▶ Problem:
In the records below, begin at the line containing "o u).2 := by" and end at the line containing "exact within_ite_snd hk (ho.run u.c s hk)"; quote every line in that span exactly, including both boundary lines, and no others.

Collected data
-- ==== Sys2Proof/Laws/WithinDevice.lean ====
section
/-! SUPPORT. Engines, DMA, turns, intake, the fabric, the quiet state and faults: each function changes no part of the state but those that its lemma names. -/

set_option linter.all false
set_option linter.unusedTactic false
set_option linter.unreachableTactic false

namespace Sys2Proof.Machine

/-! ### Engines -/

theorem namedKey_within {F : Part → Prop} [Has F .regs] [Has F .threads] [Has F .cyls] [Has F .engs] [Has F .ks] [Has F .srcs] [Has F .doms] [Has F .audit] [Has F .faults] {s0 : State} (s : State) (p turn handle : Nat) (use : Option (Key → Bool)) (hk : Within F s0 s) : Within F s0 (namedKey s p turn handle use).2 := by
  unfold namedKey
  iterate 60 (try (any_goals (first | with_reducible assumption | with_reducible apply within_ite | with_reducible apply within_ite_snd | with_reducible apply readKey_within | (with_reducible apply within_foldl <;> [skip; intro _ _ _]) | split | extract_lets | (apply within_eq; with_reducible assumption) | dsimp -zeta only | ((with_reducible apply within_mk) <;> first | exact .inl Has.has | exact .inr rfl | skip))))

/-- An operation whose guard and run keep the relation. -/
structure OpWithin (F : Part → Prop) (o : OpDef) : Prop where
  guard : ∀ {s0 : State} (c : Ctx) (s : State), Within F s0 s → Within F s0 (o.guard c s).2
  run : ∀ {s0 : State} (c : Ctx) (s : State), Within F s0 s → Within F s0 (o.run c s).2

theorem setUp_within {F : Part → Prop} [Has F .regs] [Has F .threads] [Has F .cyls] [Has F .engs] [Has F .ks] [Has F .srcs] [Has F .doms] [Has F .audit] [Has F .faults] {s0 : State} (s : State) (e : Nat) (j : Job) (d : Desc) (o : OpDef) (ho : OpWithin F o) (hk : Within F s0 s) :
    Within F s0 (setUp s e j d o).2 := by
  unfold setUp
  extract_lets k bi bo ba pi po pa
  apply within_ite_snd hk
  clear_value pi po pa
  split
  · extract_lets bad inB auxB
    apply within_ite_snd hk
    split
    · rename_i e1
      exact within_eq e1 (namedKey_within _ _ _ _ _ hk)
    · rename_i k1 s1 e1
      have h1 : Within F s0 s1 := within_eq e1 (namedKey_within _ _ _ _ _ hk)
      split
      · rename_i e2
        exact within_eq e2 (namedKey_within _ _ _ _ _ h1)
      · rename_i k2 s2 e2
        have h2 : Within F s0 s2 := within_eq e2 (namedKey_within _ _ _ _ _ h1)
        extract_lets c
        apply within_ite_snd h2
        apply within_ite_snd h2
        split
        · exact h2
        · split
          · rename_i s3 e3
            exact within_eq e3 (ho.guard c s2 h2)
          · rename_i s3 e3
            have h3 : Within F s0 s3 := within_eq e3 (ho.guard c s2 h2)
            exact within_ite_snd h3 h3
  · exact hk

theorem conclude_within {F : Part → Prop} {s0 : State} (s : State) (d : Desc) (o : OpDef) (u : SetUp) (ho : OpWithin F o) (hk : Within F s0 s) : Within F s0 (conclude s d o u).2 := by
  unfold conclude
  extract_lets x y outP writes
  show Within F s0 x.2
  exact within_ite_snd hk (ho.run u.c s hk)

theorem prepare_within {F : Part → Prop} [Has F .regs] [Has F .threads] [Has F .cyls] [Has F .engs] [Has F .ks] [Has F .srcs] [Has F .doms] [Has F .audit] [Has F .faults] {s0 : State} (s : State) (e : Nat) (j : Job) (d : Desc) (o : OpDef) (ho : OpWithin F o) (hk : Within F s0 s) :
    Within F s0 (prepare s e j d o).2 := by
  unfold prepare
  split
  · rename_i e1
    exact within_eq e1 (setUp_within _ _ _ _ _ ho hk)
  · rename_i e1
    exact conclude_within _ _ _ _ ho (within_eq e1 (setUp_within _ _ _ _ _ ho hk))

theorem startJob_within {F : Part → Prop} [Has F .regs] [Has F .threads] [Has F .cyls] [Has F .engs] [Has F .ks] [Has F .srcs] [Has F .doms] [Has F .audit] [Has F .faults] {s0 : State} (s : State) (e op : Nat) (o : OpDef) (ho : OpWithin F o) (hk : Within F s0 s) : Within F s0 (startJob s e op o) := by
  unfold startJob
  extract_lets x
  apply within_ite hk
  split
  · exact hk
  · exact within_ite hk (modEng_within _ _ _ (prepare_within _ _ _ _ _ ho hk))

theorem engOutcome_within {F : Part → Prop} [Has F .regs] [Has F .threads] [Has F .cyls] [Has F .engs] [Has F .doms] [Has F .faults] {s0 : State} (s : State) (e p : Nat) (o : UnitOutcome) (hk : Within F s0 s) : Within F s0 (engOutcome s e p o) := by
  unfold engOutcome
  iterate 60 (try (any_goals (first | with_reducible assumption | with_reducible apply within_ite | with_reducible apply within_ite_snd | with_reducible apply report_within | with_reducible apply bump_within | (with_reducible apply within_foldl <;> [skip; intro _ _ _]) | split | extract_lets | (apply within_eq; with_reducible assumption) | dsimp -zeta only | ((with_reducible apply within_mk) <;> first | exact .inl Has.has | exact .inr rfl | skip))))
==
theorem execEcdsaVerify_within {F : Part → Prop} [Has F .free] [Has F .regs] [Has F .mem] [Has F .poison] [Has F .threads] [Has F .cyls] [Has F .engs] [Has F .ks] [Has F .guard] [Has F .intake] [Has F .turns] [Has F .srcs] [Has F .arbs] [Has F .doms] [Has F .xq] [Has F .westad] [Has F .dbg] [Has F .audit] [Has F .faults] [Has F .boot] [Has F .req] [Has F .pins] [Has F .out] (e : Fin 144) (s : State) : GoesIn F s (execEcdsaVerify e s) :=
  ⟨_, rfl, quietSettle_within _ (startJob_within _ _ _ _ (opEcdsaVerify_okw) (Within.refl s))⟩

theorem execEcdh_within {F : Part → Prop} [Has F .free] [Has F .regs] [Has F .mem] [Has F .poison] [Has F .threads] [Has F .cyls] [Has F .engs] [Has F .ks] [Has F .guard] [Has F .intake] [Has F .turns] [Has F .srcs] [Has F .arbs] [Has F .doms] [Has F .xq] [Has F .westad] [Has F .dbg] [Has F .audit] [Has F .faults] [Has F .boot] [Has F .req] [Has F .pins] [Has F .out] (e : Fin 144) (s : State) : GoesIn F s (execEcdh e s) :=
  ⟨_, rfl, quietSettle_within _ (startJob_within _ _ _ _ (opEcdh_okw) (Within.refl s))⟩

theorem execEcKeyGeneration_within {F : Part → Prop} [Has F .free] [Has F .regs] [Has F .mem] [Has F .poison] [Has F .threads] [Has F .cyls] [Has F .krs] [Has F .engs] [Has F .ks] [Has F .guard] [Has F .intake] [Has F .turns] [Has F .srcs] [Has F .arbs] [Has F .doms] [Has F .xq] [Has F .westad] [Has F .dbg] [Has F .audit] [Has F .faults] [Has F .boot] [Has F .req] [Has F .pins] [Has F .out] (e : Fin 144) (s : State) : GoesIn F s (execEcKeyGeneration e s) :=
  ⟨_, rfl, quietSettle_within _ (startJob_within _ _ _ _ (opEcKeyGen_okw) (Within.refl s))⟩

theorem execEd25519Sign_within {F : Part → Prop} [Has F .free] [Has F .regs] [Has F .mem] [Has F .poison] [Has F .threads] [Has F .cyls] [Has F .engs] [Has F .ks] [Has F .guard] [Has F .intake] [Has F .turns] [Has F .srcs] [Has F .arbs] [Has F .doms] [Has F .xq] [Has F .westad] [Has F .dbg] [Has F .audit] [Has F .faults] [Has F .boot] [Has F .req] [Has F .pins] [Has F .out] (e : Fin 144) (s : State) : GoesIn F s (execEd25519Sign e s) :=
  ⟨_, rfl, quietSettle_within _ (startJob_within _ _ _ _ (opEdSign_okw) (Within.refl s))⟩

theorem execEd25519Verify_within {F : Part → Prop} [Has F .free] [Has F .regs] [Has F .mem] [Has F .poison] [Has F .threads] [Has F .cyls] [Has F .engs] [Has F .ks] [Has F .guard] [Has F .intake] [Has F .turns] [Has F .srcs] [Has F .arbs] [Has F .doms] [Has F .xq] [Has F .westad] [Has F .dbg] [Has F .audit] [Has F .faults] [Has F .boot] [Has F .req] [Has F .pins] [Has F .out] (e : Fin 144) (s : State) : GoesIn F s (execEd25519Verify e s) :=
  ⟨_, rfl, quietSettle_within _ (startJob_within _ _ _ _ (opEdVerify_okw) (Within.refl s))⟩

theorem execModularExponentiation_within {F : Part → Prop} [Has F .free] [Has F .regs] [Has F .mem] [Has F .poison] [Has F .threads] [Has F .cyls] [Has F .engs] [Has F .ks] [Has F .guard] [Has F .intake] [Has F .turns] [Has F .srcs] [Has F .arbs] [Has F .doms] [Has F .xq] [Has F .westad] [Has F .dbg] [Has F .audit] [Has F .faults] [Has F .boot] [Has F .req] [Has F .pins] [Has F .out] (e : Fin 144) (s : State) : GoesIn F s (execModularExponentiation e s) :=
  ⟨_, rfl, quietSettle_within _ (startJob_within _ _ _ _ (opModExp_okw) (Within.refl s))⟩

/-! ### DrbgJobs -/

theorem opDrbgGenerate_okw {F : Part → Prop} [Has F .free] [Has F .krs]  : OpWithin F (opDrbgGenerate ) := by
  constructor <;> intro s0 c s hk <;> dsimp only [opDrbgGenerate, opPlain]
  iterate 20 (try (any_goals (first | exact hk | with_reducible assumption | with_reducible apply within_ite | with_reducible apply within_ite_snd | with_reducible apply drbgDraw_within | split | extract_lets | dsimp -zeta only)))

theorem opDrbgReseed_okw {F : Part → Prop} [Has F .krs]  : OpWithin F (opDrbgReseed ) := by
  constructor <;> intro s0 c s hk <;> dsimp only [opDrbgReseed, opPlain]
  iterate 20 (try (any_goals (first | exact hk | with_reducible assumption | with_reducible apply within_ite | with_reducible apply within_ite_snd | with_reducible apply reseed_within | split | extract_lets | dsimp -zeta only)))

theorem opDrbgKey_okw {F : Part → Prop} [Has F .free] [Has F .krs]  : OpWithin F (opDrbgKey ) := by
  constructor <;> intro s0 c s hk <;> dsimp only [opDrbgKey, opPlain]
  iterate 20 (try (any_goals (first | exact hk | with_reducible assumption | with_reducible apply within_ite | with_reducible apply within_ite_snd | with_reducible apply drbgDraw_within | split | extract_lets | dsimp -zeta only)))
---
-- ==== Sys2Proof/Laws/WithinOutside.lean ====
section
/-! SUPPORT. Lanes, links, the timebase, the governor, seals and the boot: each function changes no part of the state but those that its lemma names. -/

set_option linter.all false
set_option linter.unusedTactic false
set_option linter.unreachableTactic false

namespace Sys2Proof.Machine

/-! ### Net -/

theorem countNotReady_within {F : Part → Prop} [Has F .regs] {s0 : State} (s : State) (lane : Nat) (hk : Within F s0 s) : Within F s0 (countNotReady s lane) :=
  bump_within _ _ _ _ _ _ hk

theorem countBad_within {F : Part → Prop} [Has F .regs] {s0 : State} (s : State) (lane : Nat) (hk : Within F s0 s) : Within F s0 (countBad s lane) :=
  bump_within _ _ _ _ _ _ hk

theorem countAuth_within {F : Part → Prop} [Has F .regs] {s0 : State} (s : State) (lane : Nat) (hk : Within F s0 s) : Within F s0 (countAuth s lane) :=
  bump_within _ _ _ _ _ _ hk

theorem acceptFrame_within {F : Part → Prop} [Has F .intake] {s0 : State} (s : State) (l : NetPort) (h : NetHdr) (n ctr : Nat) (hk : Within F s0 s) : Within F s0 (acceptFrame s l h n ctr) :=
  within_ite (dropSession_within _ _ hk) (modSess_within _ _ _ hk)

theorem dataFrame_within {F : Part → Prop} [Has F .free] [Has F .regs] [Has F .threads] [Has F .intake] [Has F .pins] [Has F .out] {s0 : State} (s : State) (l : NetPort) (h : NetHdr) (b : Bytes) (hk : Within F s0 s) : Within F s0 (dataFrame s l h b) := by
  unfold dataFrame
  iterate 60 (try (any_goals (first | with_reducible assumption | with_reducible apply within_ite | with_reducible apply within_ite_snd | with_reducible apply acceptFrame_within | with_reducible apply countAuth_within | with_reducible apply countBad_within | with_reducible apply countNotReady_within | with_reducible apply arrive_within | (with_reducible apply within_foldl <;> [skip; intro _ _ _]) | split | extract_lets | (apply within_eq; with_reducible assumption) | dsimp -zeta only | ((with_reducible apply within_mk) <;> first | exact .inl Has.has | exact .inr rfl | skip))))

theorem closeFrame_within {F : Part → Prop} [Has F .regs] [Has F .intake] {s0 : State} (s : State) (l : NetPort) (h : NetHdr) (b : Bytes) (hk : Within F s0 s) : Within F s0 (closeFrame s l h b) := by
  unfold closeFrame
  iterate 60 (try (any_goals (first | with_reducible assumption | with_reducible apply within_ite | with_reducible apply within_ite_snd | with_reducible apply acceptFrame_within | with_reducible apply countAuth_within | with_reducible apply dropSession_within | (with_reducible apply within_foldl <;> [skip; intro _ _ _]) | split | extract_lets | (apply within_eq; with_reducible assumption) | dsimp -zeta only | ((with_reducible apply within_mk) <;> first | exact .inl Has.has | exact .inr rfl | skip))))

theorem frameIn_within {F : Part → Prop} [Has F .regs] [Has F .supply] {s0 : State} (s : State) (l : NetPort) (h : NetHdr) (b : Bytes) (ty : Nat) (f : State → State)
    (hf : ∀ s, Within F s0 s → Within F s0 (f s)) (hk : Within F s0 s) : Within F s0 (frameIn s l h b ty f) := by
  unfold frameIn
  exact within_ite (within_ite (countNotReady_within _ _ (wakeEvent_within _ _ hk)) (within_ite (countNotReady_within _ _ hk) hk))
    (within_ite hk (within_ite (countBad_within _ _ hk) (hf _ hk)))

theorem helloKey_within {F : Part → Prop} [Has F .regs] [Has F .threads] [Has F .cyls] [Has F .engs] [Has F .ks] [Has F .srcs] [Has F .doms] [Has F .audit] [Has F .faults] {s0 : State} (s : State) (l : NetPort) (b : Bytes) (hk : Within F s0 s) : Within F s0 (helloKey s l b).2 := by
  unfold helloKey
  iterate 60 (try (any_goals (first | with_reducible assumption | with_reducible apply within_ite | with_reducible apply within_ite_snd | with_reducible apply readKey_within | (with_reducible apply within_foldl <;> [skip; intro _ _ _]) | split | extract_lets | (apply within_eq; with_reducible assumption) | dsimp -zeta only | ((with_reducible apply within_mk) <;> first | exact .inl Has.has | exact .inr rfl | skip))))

▶ Exercise response:
theorem conclude_within {F : Part → Prop} {s0 : State} (s : State) (d : Desc) (o : OpDef) (u : SetUp) (ho : OpWithin F o) (hk : Within F s0 s) : Within F s0 (conclude s d o u).2 := by
  unfold conclude
  extract_lets x y outP writes
  show Within F s0 x.2
  exact within_ite_snd hk (ho.run u.c s hk)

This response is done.